- [Exercise]:
Among the lines below, keep only those from the one containing "operandsOf i = if" through the one containing "sequences of presentations", and reproduce them exactly.

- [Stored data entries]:

---+---

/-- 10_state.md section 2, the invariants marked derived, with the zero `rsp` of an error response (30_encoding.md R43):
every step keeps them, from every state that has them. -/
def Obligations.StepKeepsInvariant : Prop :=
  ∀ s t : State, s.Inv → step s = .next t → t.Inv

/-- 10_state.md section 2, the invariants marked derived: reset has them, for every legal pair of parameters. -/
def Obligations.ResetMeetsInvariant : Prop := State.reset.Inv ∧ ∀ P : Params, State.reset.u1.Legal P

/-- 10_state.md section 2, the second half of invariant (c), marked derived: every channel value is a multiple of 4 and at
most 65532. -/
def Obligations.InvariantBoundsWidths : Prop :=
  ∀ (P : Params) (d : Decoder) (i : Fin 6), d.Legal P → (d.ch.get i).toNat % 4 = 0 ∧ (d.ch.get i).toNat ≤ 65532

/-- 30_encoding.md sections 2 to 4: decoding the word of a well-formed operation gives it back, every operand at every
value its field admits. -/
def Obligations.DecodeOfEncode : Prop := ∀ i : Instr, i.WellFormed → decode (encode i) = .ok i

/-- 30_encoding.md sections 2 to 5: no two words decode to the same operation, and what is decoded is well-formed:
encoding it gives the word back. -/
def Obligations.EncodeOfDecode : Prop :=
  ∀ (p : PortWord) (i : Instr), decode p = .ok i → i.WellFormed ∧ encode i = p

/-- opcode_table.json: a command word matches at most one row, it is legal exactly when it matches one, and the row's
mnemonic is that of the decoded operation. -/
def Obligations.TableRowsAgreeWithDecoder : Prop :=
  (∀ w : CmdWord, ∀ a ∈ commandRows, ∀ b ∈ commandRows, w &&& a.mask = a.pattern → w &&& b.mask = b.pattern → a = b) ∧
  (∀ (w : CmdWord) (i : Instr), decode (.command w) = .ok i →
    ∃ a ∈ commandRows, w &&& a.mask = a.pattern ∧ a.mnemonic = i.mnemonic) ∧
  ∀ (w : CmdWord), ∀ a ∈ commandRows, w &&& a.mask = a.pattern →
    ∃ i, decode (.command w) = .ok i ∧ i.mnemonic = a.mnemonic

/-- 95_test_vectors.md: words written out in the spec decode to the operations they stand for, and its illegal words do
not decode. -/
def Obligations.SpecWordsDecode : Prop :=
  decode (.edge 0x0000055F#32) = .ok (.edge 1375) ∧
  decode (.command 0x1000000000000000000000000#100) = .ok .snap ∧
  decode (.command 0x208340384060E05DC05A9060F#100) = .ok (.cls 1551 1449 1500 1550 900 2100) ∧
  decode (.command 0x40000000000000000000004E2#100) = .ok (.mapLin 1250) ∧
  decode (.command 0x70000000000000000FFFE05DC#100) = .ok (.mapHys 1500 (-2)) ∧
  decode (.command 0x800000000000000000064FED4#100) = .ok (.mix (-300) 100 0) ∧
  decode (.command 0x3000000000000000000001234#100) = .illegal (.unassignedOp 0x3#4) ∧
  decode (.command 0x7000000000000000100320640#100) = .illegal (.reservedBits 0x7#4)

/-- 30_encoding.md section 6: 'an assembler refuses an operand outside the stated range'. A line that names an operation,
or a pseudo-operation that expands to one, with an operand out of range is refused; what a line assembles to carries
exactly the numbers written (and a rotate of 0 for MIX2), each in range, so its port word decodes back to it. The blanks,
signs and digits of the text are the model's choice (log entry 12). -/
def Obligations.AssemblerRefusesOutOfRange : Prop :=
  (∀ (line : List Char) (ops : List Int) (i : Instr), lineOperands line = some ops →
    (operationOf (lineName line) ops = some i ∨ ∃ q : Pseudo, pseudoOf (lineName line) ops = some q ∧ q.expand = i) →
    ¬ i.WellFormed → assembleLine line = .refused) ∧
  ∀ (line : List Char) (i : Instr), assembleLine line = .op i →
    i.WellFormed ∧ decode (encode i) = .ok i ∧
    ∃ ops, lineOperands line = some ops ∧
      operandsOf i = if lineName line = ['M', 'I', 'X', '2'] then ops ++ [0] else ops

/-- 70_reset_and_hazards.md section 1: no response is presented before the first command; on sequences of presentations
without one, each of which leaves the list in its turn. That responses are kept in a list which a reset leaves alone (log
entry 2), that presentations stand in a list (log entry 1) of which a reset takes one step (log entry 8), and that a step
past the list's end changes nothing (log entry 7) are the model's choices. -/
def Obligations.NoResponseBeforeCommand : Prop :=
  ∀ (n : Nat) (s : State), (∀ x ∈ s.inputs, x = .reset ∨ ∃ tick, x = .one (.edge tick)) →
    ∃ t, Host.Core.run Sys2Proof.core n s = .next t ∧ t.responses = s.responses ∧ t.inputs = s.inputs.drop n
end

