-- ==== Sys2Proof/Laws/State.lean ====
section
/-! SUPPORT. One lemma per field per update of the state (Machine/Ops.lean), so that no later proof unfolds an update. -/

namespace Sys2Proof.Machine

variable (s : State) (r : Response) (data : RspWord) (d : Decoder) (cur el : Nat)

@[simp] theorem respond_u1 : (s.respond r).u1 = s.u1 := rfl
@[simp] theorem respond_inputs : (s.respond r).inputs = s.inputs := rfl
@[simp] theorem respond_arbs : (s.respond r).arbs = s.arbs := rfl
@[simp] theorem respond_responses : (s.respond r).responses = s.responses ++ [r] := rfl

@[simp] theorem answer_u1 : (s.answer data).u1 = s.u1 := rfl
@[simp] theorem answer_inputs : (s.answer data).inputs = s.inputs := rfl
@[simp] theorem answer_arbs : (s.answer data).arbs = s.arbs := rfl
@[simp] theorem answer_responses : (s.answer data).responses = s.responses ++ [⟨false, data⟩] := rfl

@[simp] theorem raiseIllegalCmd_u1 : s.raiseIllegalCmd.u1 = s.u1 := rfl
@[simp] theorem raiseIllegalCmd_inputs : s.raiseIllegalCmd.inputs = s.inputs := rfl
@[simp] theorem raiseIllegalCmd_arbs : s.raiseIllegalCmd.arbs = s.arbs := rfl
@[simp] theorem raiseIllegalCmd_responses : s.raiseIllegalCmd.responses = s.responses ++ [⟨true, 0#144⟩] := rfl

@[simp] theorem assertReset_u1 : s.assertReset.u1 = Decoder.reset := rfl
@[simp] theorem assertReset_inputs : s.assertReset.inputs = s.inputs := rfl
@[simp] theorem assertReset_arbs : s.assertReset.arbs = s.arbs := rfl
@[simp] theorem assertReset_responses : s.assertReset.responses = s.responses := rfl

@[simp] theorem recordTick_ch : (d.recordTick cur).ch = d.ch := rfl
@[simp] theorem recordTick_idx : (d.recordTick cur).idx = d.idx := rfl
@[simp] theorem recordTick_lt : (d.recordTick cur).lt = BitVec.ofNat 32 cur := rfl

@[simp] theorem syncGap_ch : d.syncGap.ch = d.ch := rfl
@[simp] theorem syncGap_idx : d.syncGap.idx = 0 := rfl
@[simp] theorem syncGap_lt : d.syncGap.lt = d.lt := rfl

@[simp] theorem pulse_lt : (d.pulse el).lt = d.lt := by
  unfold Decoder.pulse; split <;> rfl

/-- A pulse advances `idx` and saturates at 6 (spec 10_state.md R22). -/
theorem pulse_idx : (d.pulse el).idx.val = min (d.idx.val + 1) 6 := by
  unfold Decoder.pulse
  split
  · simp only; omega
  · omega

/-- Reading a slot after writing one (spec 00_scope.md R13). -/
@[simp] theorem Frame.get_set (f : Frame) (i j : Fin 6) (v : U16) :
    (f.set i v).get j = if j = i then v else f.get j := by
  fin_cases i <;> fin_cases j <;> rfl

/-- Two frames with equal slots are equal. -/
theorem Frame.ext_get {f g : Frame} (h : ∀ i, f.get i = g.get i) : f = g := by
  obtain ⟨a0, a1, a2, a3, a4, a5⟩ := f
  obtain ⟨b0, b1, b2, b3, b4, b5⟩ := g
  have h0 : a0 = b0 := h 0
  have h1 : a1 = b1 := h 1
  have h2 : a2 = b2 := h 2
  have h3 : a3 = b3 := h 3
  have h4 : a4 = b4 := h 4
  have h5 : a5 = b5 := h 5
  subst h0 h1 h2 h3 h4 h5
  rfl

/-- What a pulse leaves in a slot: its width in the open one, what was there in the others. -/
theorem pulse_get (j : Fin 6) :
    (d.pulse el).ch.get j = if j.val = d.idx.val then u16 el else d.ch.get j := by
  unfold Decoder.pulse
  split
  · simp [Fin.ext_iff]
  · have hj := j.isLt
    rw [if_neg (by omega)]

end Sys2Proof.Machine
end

---+---

- [Response]:
      operandsOf i = if lineName line = ['M', 'I', 'X', '2'] then ops ++ [0] else ops

/-- 70_reset_and_hazards.md section 1: no response is presented before the first command; on sequences of presentations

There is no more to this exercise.